SUPPLIED DATA:
——
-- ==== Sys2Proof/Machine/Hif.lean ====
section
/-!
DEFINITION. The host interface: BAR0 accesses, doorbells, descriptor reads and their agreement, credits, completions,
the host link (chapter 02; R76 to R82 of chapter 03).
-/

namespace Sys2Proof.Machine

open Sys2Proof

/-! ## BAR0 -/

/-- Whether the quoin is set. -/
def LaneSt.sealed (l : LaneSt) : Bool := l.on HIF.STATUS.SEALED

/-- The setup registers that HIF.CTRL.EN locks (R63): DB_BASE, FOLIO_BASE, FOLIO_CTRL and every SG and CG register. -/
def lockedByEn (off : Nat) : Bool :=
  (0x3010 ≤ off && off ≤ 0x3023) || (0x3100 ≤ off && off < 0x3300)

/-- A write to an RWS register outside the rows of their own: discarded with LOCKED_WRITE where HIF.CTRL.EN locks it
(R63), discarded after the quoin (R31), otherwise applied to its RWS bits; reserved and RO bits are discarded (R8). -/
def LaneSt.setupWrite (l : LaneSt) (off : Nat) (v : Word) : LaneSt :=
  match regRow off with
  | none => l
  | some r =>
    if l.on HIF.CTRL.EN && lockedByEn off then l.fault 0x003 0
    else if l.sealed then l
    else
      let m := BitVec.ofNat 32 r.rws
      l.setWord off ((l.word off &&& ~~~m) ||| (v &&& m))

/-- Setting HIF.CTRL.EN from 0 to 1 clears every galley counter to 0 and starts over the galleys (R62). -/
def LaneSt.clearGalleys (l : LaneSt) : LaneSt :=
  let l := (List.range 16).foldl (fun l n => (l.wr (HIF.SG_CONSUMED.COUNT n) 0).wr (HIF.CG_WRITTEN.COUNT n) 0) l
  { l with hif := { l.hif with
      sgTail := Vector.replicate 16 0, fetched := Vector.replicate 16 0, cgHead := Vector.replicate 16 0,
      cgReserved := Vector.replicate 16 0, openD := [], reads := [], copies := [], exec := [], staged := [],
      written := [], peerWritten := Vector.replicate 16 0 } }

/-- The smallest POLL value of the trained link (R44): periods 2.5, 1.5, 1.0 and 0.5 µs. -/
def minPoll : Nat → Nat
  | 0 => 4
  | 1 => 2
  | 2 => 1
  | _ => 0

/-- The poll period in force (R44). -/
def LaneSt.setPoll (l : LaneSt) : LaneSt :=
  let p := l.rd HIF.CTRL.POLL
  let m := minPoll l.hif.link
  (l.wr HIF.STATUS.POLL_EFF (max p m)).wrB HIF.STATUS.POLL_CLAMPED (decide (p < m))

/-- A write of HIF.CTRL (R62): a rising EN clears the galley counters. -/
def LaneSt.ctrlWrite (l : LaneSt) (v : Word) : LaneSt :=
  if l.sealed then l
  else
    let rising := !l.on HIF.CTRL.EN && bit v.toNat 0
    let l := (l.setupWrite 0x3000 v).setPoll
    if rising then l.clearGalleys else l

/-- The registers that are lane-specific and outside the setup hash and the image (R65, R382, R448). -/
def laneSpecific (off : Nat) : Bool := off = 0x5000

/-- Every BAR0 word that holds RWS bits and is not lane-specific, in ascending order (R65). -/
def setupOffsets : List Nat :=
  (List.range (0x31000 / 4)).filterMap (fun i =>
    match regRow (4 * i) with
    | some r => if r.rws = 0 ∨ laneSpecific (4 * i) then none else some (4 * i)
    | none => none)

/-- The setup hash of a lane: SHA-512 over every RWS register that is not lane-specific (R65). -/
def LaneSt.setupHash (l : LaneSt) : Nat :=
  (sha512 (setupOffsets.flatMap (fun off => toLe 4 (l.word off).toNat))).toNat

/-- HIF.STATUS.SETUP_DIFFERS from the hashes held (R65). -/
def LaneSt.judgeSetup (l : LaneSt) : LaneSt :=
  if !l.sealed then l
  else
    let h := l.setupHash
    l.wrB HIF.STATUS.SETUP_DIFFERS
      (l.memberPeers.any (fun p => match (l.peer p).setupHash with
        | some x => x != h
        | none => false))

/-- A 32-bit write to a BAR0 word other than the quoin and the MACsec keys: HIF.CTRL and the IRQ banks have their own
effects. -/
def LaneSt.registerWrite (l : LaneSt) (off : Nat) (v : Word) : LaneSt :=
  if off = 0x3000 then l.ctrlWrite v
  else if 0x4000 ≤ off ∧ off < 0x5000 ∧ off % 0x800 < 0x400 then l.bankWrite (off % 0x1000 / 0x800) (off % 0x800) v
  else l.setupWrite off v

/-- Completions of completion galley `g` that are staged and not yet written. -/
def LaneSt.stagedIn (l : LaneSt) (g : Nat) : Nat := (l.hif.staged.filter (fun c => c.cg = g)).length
——
PROBLEM STATEMENT: Could you reproduce, exactly, every line above from the line with "(List.range (0x31000 /" to the line with "l.wrB HIF.STATUS.SETUP_DIFFERS", and no other line? Both ends count.

SOLUTION TO THIS TASK:
  (List.range (0x31000 / 4)).filterMap (fun i =>
    match regRow (4 * i) with
    | some r => if r.rws = 0 ∨ laneSpecific (4 * i) then none else some (4 * i)
    | none => none)

/-- The setup hash of a lane: SHA-512 over every RWS register that is not lane-specific (R65). -/
def LaneSt.setupHash (l : LaneSt) : Nat :=
  (sha512 (setupOffsets.flatMap (fun off => toLe 4 (l.word off).toNat))).toNat

/-- HIF.STATUS.SETUP_DIFFERS from the hashes held (R65). -/
def LaneSt.judgeSetup (l : LaneSt) : LaneSt :=
  if !l.sealed then l
  else
    let h := l.setupHash
    l.wrB HIF.STATUS.SETUP_DIFFERS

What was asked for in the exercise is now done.